Investors were pleased to see the stock market regain some ground late Friday from the worst of its intraday declines. However, Wall Street still seems a little bit concerned about the prospects for the high-growth stocks that dominate the Nasdaq Composite (^IXIC 1.59%). As of 11:45 a.m. ET, the Nasdaq was up 1%, but that trailed gains in the broader market.
Making news today were a couple of companies with Nasdaq listings that drew the attention of professional stock analysts. Autodesk (ADSK -4.13%) shares were down sharply, but shares of Saia (SAIA 1.60%) posted modest gains following Wall Street comments. Below, you’ll see more of what analysts were saying about the companies and how their businesses look.
Autodesk deals with downbeat comments
Autodesk shares were down more than 8% in midmorning trading on Monday. The maker of computer-aided design (CAD) and other software tools for architects, engineers, and other creative professionals drew negative comments from stock analysts as it prepares to release its latest quarterly financial results later this week.
Analysts at Deutsche Bank downgraded their rating on Autodesk from buy to hold. They also cut their price target on the stock by $50 per share, setting a new level of $225. The analysts based their move on things that they’ve heard from Autodesk’s partner channels that suggest that the environment for subscription-based software is shifting. With some customers opting not to enter into long-term contracts, Deutsche Bank expects first-quarter financial results could end up being less than stellar. That might in turn point to a weaker outlook for the full year.

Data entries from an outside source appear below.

-- ==== Sys2Proof/Tests/Slice0.lean ====
section
/-! SUPPORT. The author's tests: ill-formed commands, the frame check, small checks of the commands, and for every
obligation a concrete state and operands that meet its hypotheses. -/

namespace Sys2Proof.Tests

set_option Elab.async false

open Sys2Proof Sys2Proof.Machine

/-! ### Helpers -/

/-- The state that a command leads to, where it answers next. -/
def after (c : Instr) (s : State) : Option State :=
  match exec c s with
  | .next t => some t
  | .fault _ => none
  | .refused _ => none

/-- A field read from the state after a command. -/
def look {α : Type} (c : Instr) (s : State) (f : State → α) : Option α := (after c s).map f

def noParams : CmdParams := { stream := 1, granuleCount := 1#11, firstGranule := 0#10 }

def lineOf7 : LineBytes := Vector.replicate 64 7#8

def sendConfig : StreamConfig :=
  { StreamConfig.reset with extentBase := 0x10000#36, peer := 2, reserve := 1, limit := 2, policy := .stall }

def receiveConfig : StreamConfig :=
  { StreamConfig.reset with direction := .receive, extentBase := 0x20000#36, peer := 3 }

/-- Stream 1 sends in state a from an extent of 64 lines, stream 2 receives in state b; a MIRROR, a GATED, a GUARDED
and a PASS window are enabled. -/
def site (a b : StreamState) : State :=
  ((((((State.reset.setWindow 0 { enable := true, kind := .mirror, base := 0x10000#36, sizeCode := 5, stream := 1 }).setWindow
    1 { enable := true, kind := .gated, base := 0x10800#36, sizeCode := 5, stream := 1 }).setWindow
    2 { enable := true, kind := .guarded, base := 0x20000#36, sizeCode := 6, stream := 2 }).setWindow
    3 { enable := true, kind := .pass, base := 0x30000#36, sizeCode := 0, stream := 0 }).setStream
    1 { Stream.reset with cfg := sendConfig, state := a, session := 5#8, ackedSeq := 65535#16,
                          sentSeq := 65535#16 }).setStream
    2 { Stream.reset with cfg := receiveConfig, state := b, session := 9#8, appliedSeq := 65535#16 })

/-- A record of stream 1 in the slot of its seq. -/
def aRecord (q : Nat) (st : RecordState) (pending : Nat) : Record :=
  { slot := q, stream := 1, session := 5#8, seq := BitVec.ofNat 16 q, kind := .data, line := 1#20,
    payload := [(0, 7#8)], state := st, pendingWrites := pending, discard := false, deadline := none }

/-- Stream 1 has these records in its send list, from slot 0 on. -/
def withRecords (s : State) (l : List Record) : State :=
  { s.modStream 1 (fun st => { st with sendList := l, nextSeq := BitVec.ofNat 16 l.length,
                                       cursor := l.head?.map Record.seq }) with
    pool := { s.pool with freeList := (List.range 512).drop l.length, minFree := 512 - l.length } }

/-- The Resync Engine is reading the first line of stream 1. -/
def reading (s : State) : State :=
  { s with
    engine := { state := .reading { stream := 1, session := 5#8, line := 0#20, lineAddr := 0x10000#36, spoiled := false },
                pointer := 1 }
    mp := { s.mp with outstanding := [lineRead 20 0x10000#36 .copy] } }

/-- The link is UP and confirmed with credits. -/
def linkedUp (s : State) : State :=
  { s with link := { s.link with state := .up, confirmed := true, heard := true, heardSent := true, lastAdvert := 32,
                                 credits := 30, txNumber := 4#8, rxNumber := 6#8 } }

/-- A one-byte write at an address. -/
def aWrite (a : Addr) : SpRequest := { tag := 3, addr := a, op := .write [{ data := 7#8, strobe := true }] }

def aRead (a : Addr) (n : Nat) : SpRequest := { tag := 3, addr := a, op := .read n }

/-- A write held for stream 1 in a slot. -/
def aHeld (t : SpTag) (a : Addr) (n : Nat) : HeldWrite :=
  { tag := t, addr := a, lanes := [{ data := 7#8, strobe := true }], stream := 1, session := 5#8, mark := none,
    deadline := 0#32, order := n }

/-- The four hold slots hold writes of stream 1. -/
def fullHolds (s : State) : State :=
  { s with holds := #v[some (aHeld 8 0x10800#36 1), some (aHeld 9 0x10840#36 2), some (aHeld 10 0x10880#36 3),
      some (aHeld 11 0x108C0#36 4)] }

/-- Stream 1 has no slot left: its limit is reached. -/
def noSlot (s : State) : State := withRecords s [aRecord 0 .sent 0, aRecord 1 .sent 0]

def setPolicy (s : State) (p : Policy) : State :=
  s.modStream 1 (fun st => { st with cfg := { st.cfg with policy := p } })

theorem live_of (s : State) (h : (s.resetAsserted || s.softReset) = false) : s.live := by
  simpa [State.live] using h

theorem writable_of (s : State) (h : (s.resetAsserted || s.softReset || (s.mgmt.spi.kind == .bad)) = false) :
    s.writable := by
  simpa [State.writable, State.live, and_assoc] using h

theorem settled_of (s : State)
    (h : (s.owed.isEmpty && s.apply.queue.isEmpty && decide (s.serviceSearch = s)) = true) : s.settled := by
  simp only [Bool.and_eq_true, List.isEmpty_iff, decide_eq_true_eq] at h
  refine ⟨h.1.1, ⟨?_, ?_⟩, h.2⟩
  · rw [h.1.2]; rfl
  · rw [h.1.2]; intro e rest c; cases c

/-- The conditions of headReady, tested. -/
def readyB (s : State) (r : SpRequest) : Bool :=
  !s.resetAsserted && !s.softReset && s.owed.isEmpty && s.apply.queue.isEmpty && decide (s.serviceSearch = s) &&
    s.sp.channel.isEmpty && r.wf && !s.tagOutstanding r.tag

The big question for Autodesk is whether a recession is likely. Professional demand for Autodesk’s products is somewhat cyclical, so a downturn could come at a bad time for the software company.
Autodesk has already seen its stock fall by half from its recent highs, so some investors are looking at the current valuation as being more attractive than ever. Yet that doesn’t mean that Autodesk might not see its stock drop further following its earnings results, as many of its peers have suffered share-price declines even after encouraging financial performance.
Saia keeps on trucking
Elsewhere, shares of Saia were up nearly 2%. The less-than-truckload shipping specialist earned some favorable comments from stock analysts amid a challenging environment for the logistics industry.
Analysts at UBS upgraded Saia from neutral to buy. The company also set a new price target on Saia stock of $240 per share, up $27 from its previous target. UBS acknowledged that 2022 is likely to be a tough year for Saia and the rest of the trucking industry, with high fuel prices weighing on profitability. However, the analysts believe that the longer-term growth strategy Saia has in place remains strong. With the stock already having lost close to half of its value since late 2021, UBS believes Saia’s valuation gives it a favorable risk-reward profile.
That’s not to say that things look clear from here. Trucking stocks broadly face labor shortages and wage pressures, and that’s adding to higher fuel costs in eating into profit margins. Saia is far smaller than the leaders in its industry, and while that makes the smaller company nimbler to react to changing conditions, Saia lacks the scale to last through conditions that larger rivals can endure more easily.
A lot of stocks are on sale, but that doesn’t make them all great buy candidates. Saia could do well in the long run, but the challenges it faces are very real.